**** Provided data

-- ==== Sys2Proof/Machine/Operands.lean ====
section
/-!
DEFINITION. Operands of commands that come together: what a sensor reads, what the checks of a tile found, where a descriptor lies.
-/
namespace Sys2Proof.Machine

/-- A droop sensor's reading: the sensor and the supply in microvolts (R21). -/
structure SensorReading where
  sensor : Nat
  uv : Nat
  deriving DecidableEq, Repr

/-- The least supply that the sensors of a die read, in microvolts, and how long the hold has lasted, in ns (R22). -/
structure HoldEnd where
  uv : Nat
  ns : Nat
  deriving DecidableEq, Repr

/-- The beat rate of a die in Mbeat/s, and whether a pacing hold is on (R24, R34). -/
structure BeatPace where
  rate : Nat
  hold : Bool
  deriving DecidableEq, Repr

/-- What the check of a CG core gave: its self-check failed, and the CRC-32C of the table chunk that it read (R147, R310). -/
structure CgCheck where
  bad : Bool
  crc : U32
  deriving DecidableEq, Repr

/-- The accumulator set whose nodes form, and the stack lines that have taken wrong bits: bank, line and words (R50, R107). -/
structure NodeBeat where
  set : Bool
  hits : List (Nat × Nat × Ecc)
  deriving DecidableEq, Repr

/-- A descriptor of a tile's SP table (R261). -/
structure SpAt where
  tile : TileId
  sp : Nat
  deriving DecidableEq, Repr

/-- An error in the MC's SRAM: two wrong bits or one, whether they lie in the copy of the firmware, and the time in ms (R327). -/
structure SramError where
  double : Bool
  copy : Bool
  now : Nat
  deriving DecidableEq, Repr

/-- Tiles that failed a self-test of bring-up, and tiles whose table memory failed its digest (R147, R408). -/
structure TileTests where
  bad : List TileId
  tbl : List TileId
  deriving DecidableEq, Repr

end Sys2Proof.Machine
end

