-- ==== Sys2Proof/Machine/Spare.lean ====
section
/-!
DEFINITION. The flash's regions and its retirement table; the spare pseudo-channels, and what the MC does with faults of the memory
(R240, R242, R243, R313-R316, R400, R401).
-/
namespace Sys2Proof.Machine

/-! ### The flash (R400, R401) -/

/-- Offsets and lengths of the flash regions in table order (R400). -/
def romRegions : List (Nat × Nat) :=
  [(0, 0x1000), (0x1000, 0x1000), (0x10000, 0x401000), (0x800000, 0x100000), (0x1000000, 0x2000000), (0x3000000, 0x1000000)]

/-- Two regions overlap. -/
def overlaps (a b : Nat × Nat) : Bool := decide (a.1 < b.1 + b.2) && decide (b.1 < a.1 + a.2) && decide (0 < a.2) && decide (0 < b.2)

/-- No region overlaps a later one. -/
def disjointRegions : List (Nat × Nat) → Bool
  | [] => true
  | r :: rs => rs.all (fun x => !overlaps r x) && disjointRegions rs

/-- The regions that the flash header names, where it is good (R401). -/
def headerRegions (h : List Byte) : Option (List (Nat × Nat)) :=
  let rs := (List.range 6).map fun i => (leAt h (16 + 8 * i) 4, leAt h (20 + 8 * i) 4)
  if h.take 8 = ascii "CKS8FLSH" ∧ leAt h 8 2 = 1 ∧ leAt h 64 4 = (crc32c (h.take 64)).toNat ∧
      rs.all (fun r => decide (r.1 + r.2 ≤ 0x4000000)) ∧ disjointRegions rs
  then some rs else none

/-- The flash header. -/
def flashHeader (s : State) : List Byte := s.bytes (flash 0) 68

/-- A region of the flash: where the header puts it, or where the ROM does. -/
def flashRegion (s : State) (i : Nat) : Nat × Nat := ((headerRegions (flashHeader s)).getD romRegions).getD i (0, 0)

/-! ### The retirement table (R313) -/

/-- The retirement table as the 4 KiB of its region: its entries, and the SHA3-256 of what stands before it in the last 32 bytes
(notes/assumptions/11.md, notes/assumptions/59.md). -/
def tableBytes (t : RetTable) : List Byte :=
  let body := (Config.retireBody t ++ List.replicate 4064 0).take 4064
  body ++ digestBytes (sha3 body)

/-- The table that the flash holds, where its digest checks. -/
def flashTable (s : State) : Option RetTable :=
  let bs := s.bytes (flash (flashRegion s 1).1) 4096
  if bs = tableBytes s.boot.table then some s.boot.table
  else if bs.drop 4064 = digestBytes (sha3 (bs.take 4064)) then Config.retireParse (bs.take 4064)
  else none

/-- The MC records a retirement, a remap or a loss: in its own copy and in the flash. -/
def setTable (f : RetTable → RetTable) : Act :=
  actGet (fun s => f s.boot.table) fun t => actSeq (modBoot fun b => { b with table := t })
    (actGet (fun s => (flashRegion s 1).1) fun a => store (flash a) (tableBytes t))

/-! ### Records of faults -/

/-- FLT_REC and its step (R328), with the interrupt of fault events (R340). -/
def writeFltRec (code cause die loc : Nat) : Act :=
  actAll [
    setReg .fltRec (BitVec.ofNat 32 (code * 2 ^ 24 + cause % 16 * 2 ^ 20 + die % 16 * 2 ^ 16 + loc % 2 ^ 16)),
    actGet moduleStep fun n => setPair .fltRecStepLo .fltRecStepHi n,
    signal 1]

/-! ### Stacks and their spares (R242, R243, R247, R314, R315) -/

/-- STATE of a stack (R247). -/
def stackState (s : State) (k : BitVec 5) : Nat := s.fget (.hbmStatus k) F.hbmStatus_STATE

/-- A stack fails for good (R314). -/
def failStack (k : BitVec 5) : Act :=
  actSeq (setF (.hbmStatus k) F.hbmStatus_STATE 5)
    (setTable fun t => { t with badStacks := if t.badStacks.contains k.toNat then t.badStacks else k.toNat :: t.badStacks })

/-- A full retrain takes the stack out of service (R242). -/
def startRetrain (k : BitVec 5) : Act :=
  actSeq (setF (.hbmStatus k) F.hbmStatus_RETRAIN_PEND 0) (setF (.hbmStatus k) F.hbmStatus_STATE 4)

/-- The stacks. -/
def allStacks : List (BitVec 5) := (List.range 32).map (BitVec.ofNat 5)

/-- Requested self-tests start: bits of REQ; a full retrain takes every READY stack out of service (R242, R326). -/
def startTests (mask result : Nat) : Act :=
  actAll [
    modFlt fun f => { f with testing := mask },
    setF .fltSelftest F.fltSelftest_RESULT result,
    actOn (mask.testBit 1) (actEach allStacks fun k => actWhen (fun s => stackState s k = 2) (startRetrain k))]

/-- A spare takes a logical pseudo-channel. -/
def useSpare (k : BitVec 5) (r : Reg) (used lpc : Fld) (pc : Nat) : Act :=
  actAll [
    setF r used 1, setF r lpc pc,
    actGet (fun s => s.fget (.hbmStatus k) F.hbmStatus_SPARES_LEFT) fun n => setF (.hbmStatus k) F.hbmStatus_SPARES_LEFT (n - 1),
    setF (.hbmErr k) F.hbmErr_REMAP 1]

/-- A spare of the stack is free. -/
def spareFree (s : State) (k : BitVec 5) : Bool := !s.flag (.hbmSpare0 k) F.hbmSpare0_USED || !s.flag (.hbmSpare1 k) F.hbmSpare1_USED

/-- A logical pseudo-channel moves to a spare; a spare that carried it has failed.  With no spare left, NOSPARE; a further failure
fails the stack (R243, R314). -/
def moveChannel (k : BitVec 5) (pc : Nat) : Act :=
  actAll [
    actWhen (fun s => s.flag (.hbmSpare0 k) F.hbmSpare0_USED && s.fget (.hbmSpare0 k) F.hbmSpare0_LPC = pc)
      (setF (.hbmSpare0 k) F.hbmSpare0_FAILED 1),
    actWhen (fun s => s.flag (.hbmSpare1 k) F.hbmSpare1_USED && s.fget (.hbmSpare1 k) F.hbmSpare1_LPC = pc)
      (setF (.hbmSpare1 k) F.hbmSpare1_FAILED 1),
    actGet id fun s =>
      if !s.flag (.hbmSpare0 k) F.hbmSpare0_USED then useSpare k (.hbmSpare0 k) F.hbmSpare0_USED F.hbmSpare0_LPC pc
      else if !s.flag (.hbmSpare1 k) F.hbmSpare1_USED then useSpare k (.hbmSpare1 k) F.hbmSpare1_USED F.hbmSpare1_LPC pc
      else actSeq
        (actOn (s.flag (.hbmErr k) F.hbmErr_NOSPARE) (failStack k))
        (setF (.hbmErr k) F.hbmErr_NOSPARE 1)]

/-- The remap of a logical pseudo-channel, recorded in the retirement table (R243, R313). -/
def remapNow (k : BitVec 5) (pc : Nat) : Act :=
  actGet (fun s => spareFree s k) fun free => actSeq (moveChannel k pc) (actOn free (actGet (fun s => pcMap s k pc) fun p =>
    setTable fun t => { t with remaps := (k.toNat, pc, p) :: t.remaps }))

/-- Sectors of a stack that cannot be corrected and have not been rebuilt. -/
def ueOf (s : State) (k : BitVec 5) : List Nat := s.flt.ueSectors.filter fun a => a / 2 ^ 36 = k.toNat

/-- The pseudo-channels that hold them move to spares (R243). -/
def remapUes (k : BitVec 5) : Act := actGet (fun s => (ueOf s k).map lpcOf) fun pcs => actEach pcs.eraseDups (remapNow k)

/-- With no job loaded a remap runs at once, and a sector that cannot be corrected is written as zero, as one of an unused range (R315,
R316). -/
def remapIdle (k : BitVec 5) : Act :=
  actGet (fun s => ueOf s k) fun us => actAll [
    remapUes k,
    actEach us fun a => wipe (hbm a) (hbm (a + 64)),
    modFlt fun f => { f with ueSectors := f.ueSectors.filter fun a => !us.contains a }]

/-- The MC records a fault that no job takes, and remaps at once where it is one of a sector (R227, R315; notes/assumptions/42.md). -/
def idleFault (f : FaultRec) : Act :=
  actSeq (writeFltRec f.code 0 f.die f.loc) (actOn (f.code = 0x86) (remapIdle (BitVec.ofNat 5 f.loc)))

/-- A fault of a link or a stack: one that the job takes freezes it; another one the MC records, once it is there (R227, R240, R327). -/
def hwFault (takes : State → Bool) (f : FaultRec) : Act :=
  actIf (fun s => jobLoaded s && takes s) (raiseFault f)
    (actIf (fun s => s.flt.mcAbsent) (modFlt fun x => { x with notes := x.notes ++ [f] }) (idleFault f))

end Sys2Proof.Machine
end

********

Task to carry out.
Above are the entries. Output exactly the lines beginning with the line that has "actOn (mask.testBit 1)" and ending with the line that has "a further failure".

Result.
    actOn (mask.testBit 1) (actEach allStacks fun k => actWhen (fun s => stackState s k = 2) (startRetrain k))]

/-- A spare takes a logical pseudo-channel. -/
def useSpare (k : BitVec 5) (r : Reg) (used lpc : Fld) (pc : Nat) : Act :=
  actAll [
    setF r used 1, setF r lpc pc,
    actGet (fun s => s.fget (.hbmStatus k) F.hbmStatus_SPARES_LEFT) fun n => setF (.hbmStatus k) F.hbmStatus_SPARES_LEFT (n - 1),
    setF (.hbmErr k) F.hbmErr_REMAP 1]

/-- A spare of the stack is free. -/
def spareFree (s : State) (k : BitVec 5) : Bool := !s.flag (.hbmSpare0 k) F.hbmSpare0_USED || !s.flag (.hbmSpare1 k) F.hbmSpare1_USED

/-- A logical pseudo-channel moves to a spare; a spare that carried it has failed.  With no spare left, NOSPARE; a further failure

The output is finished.